[WORK TO COMPLETE]: How many lines of the entries hold the string "BitVec"? Reply with the number alone.

Start of SOURCE INFORMATION

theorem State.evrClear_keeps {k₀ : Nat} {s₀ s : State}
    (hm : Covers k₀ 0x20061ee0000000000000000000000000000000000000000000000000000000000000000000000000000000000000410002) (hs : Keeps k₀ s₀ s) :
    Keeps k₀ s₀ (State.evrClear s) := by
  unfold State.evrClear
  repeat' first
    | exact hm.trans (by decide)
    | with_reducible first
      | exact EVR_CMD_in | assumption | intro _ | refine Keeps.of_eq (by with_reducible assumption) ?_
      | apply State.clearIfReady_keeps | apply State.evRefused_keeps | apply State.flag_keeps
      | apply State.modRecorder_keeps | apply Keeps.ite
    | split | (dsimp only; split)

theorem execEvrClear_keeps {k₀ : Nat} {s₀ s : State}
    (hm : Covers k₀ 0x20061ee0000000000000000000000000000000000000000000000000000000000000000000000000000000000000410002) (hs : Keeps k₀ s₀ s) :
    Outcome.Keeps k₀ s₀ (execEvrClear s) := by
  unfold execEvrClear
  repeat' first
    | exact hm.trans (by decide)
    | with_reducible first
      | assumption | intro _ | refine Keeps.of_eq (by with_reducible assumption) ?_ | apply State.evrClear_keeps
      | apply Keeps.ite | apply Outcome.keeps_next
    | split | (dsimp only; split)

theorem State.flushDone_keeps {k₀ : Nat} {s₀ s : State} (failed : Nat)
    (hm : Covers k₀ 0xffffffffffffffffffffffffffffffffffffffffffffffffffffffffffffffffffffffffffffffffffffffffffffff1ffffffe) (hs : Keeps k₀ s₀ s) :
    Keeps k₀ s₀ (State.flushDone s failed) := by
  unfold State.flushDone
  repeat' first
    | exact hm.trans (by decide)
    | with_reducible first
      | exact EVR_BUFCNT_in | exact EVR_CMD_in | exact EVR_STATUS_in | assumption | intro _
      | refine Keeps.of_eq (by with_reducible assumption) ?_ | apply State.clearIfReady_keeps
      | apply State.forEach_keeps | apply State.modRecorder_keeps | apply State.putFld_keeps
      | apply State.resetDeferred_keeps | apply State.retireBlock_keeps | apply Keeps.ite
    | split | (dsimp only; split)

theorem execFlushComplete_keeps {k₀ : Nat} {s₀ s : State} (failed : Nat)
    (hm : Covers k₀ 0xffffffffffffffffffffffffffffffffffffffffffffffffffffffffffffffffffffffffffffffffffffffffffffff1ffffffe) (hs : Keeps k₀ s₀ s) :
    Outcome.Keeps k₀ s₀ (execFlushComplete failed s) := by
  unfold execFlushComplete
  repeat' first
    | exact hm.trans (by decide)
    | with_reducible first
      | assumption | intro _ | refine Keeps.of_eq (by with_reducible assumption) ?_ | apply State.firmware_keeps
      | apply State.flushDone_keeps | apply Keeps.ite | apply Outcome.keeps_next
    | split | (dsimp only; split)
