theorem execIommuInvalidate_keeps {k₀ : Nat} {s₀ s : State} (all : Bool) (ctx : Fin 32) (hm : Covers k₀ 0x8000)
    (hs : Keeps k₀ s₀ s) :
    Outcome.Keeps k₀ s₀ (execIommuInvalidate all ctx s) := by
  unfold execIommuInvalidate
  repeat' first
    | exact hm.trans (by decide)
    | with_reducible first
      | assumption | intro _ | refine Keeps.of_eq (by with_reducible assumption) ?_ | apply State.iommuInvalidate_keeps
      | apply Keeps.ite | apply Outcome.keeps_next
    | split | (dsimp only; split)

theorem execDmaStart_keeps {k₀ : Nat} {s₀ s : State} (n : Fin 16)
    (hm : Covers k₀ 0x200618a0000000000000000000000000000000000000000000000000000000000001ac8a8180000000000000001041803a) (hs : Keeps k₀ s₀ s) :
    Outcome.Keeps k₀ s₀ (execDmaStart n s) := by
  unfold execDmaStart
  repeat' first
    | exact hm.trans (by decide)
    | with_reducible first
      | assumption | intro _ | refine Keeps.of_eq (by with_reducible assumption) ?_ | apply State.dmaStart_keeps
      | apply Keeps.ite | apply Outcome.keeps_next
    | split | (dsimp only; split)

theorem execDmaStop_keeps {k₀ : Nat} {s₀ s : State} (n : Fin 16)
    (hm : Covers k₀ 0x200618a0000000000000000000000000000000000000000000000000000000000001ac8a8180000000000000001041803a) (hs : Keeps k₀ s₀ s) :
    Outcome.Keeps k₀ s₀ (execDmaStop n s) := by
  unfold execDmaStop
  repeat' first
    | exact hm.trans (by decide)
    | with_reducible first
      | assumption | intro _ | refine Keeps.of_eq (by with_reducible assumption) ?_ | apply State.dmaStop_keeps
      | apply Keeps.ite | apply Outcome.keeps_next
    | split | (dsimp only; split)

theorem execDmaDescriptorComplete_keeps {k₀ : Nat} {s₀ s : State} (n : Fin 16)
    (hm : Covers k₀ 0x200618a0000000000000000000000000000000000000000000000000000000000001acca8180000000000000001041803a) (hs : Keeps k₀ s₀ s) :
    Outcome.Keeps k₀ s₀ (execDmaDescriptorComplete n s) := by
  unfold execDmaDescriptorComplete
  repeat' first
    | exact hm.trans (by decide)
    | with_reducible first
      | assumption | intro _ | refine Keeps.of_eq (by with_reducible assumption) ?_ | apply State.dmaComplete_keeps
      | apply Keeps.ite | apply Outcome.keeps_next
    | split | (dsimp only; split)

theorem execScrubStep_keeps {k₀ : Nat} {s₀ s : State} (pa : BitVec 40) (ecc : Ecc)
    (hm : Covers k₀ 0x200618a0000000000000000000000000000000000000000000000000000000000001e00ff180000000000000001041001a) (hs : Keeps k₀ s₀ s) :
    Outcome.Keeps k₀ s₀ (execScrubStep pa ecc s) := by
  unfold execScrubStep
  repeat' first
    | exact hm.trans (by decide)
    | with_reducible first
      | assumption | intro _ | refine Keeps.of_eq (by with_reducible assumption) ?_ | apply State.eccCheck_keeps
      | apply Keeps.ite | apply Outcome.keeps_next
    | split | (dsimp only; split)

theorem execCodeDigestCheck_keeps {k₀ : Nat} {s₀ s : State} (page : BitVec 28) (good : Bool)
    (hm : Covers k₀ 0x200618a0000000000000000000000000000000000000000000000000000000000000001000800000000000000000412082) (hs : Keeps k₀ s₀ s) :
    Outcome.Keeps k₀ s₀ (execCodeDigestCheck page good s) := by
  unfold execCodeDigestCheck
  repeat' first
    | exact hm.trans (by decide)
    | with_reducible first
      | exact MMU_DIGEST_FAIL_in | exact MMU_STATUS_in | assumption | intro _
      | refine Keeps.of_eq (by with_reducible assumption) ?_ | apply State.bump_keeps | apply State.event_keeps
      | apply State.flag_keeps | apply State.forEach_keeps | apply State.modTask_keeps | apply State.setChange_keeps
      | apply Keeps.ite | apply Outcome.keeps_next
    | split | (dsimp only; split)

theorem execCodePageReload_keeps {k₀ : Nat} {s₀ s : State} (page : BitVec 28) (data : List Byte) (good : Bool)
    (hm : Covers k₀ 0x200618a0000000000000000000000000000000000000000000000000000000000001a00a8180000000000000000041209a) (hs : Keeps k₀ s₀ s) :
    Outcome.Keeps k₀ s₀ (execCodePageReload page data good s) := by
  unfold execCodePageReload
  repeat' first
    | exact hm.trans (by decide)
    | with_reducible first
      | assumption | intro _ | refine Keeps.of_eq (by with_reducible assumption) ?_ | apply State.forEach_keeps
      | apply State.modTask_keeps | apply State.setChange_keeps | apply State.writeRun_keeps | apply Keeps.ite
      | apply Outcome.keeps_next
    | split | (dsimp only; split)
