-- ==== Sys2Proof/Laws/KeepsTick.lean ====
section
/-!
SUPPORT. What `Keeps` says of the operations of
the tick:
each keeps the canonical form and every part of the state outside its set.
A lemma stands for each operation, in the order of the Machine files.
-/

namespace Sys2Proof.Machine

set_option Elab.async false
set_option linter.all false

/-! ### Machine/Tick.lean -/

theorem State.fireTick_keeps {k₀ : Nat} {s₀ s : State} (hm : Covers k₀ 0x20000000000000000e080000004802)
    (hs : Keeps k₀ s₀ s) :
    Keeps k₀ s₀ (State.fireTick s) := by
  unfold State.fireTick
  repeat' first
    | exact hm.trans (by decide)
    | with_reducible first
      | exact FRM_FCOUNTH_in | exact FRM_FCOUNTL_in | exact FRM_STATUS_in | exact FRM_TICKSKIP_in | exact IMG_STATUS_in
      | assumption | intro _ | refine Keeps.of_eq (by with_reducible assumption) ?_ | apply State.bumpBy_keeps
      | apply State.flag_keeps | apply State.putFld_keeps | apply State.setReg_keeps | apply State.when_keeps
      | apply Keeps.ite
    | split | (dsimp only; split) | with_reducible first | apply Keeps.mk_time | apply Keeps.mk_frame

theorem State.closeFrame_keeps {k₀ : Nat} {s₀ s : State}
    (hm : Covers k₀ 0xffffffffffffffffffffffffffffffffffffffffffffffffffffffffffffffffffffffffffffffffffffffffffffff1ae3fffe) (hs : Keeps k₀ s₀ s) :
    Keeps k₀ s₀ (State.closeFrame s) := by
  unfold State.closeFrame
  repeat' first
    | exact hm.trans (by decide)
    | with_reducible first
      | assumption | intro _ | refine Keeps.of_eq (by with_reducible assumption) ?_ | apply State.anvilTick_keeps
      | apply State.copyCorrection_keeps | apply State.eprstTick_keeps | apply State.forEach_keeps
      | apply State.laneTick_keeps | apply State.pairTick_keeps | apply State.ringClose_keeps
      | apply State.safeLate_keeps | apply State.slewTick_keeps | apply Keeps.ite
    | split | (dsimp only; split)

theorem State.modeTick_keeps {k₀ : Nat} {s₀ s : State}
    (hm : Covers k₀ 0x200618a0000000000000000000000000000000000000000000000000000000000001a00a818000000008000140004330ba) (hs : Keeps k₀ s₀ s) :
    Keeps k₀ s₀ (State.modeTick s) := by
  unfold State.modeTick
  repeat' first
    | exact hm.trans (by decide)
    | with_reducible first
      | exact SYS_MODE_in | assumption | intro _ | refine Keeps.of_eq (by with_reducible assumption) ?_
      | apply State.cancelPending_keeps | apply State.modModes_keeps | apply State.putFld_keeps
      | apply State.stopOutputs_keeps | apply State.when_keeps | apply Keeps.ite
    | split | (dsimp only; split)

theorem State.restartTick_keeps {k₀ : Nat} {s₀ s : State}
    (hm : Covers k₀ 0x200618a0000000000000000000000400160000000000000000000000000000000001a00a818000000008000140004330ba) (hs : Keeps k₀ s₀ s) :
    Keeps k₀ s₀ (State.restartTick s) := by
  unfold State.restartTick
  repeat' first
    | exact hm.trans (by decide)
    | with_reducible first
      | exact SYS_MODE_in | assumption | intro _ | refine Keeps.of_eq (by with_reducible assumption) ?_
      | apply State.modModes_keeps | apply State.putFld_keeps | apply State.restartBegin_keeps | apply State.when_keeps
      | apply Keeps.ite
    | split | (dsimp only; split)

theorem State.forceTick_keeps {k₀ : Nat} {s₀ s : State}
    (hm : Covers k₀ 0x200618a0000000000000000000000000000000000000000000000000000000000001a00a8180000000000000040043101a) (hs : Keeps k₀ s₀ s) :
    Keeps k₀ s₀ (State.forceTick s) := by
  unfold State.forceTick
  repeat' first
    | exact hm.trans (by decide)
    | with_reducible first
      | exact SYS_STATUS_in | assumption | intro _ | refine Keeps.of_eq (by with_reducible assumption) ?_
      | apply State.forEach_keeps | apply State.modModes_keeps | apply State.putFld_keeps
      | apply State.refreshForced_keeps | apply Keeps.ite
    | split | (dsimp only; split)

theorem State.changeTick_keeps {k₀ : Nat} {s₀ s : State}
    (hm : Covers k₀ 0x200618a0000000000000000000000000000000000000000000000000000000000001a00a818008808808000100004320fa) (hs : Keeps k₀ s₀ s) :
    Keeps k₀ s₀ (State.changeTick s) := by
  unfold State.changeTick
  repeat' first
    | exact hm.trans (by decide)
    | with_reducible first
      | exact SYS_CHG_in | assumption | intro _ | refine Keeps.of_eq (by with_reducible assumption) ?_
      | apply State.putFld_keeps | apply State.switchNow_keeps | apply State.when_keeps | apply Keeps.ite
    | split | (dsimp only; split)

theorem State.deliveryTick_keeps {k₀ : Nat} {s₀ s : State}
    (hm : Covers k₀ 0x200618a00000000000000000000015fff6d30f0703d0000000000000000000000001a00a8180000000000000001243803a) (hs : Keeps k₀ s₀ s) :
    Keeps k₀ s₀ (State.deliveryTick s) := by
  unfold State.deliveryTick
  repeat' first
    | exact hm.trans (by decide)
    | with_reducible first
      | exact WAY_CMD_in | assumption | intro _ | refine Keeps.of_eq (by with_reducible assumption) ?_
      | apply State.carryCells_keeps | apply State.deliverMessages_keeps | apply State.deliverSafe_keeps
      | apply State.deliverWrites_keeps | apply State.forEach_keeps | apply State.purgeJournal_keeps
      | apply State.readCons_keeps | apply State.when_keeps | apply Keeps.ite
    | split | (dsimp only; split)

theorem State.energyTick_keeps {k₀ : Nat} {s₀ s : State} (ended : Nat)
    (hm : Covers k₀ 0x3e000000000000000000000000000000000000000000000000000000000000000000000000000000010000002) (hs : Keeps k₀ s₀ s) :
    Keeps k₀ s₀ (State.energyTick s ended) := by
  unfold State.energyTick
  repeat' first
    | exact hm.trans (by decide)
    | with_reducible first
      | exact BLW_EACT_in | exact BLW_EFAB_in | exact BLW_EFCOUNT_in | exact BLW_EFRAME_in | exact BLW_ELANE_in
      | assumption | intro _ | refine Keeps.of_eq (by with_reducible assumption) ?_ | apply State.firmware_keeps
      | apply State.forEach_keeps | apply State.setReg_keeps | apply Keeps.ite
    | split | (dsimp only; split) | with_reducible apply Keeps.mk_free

End of SOURCE INFORMATION

[ANSWER TO THIS EXERCISE]: 3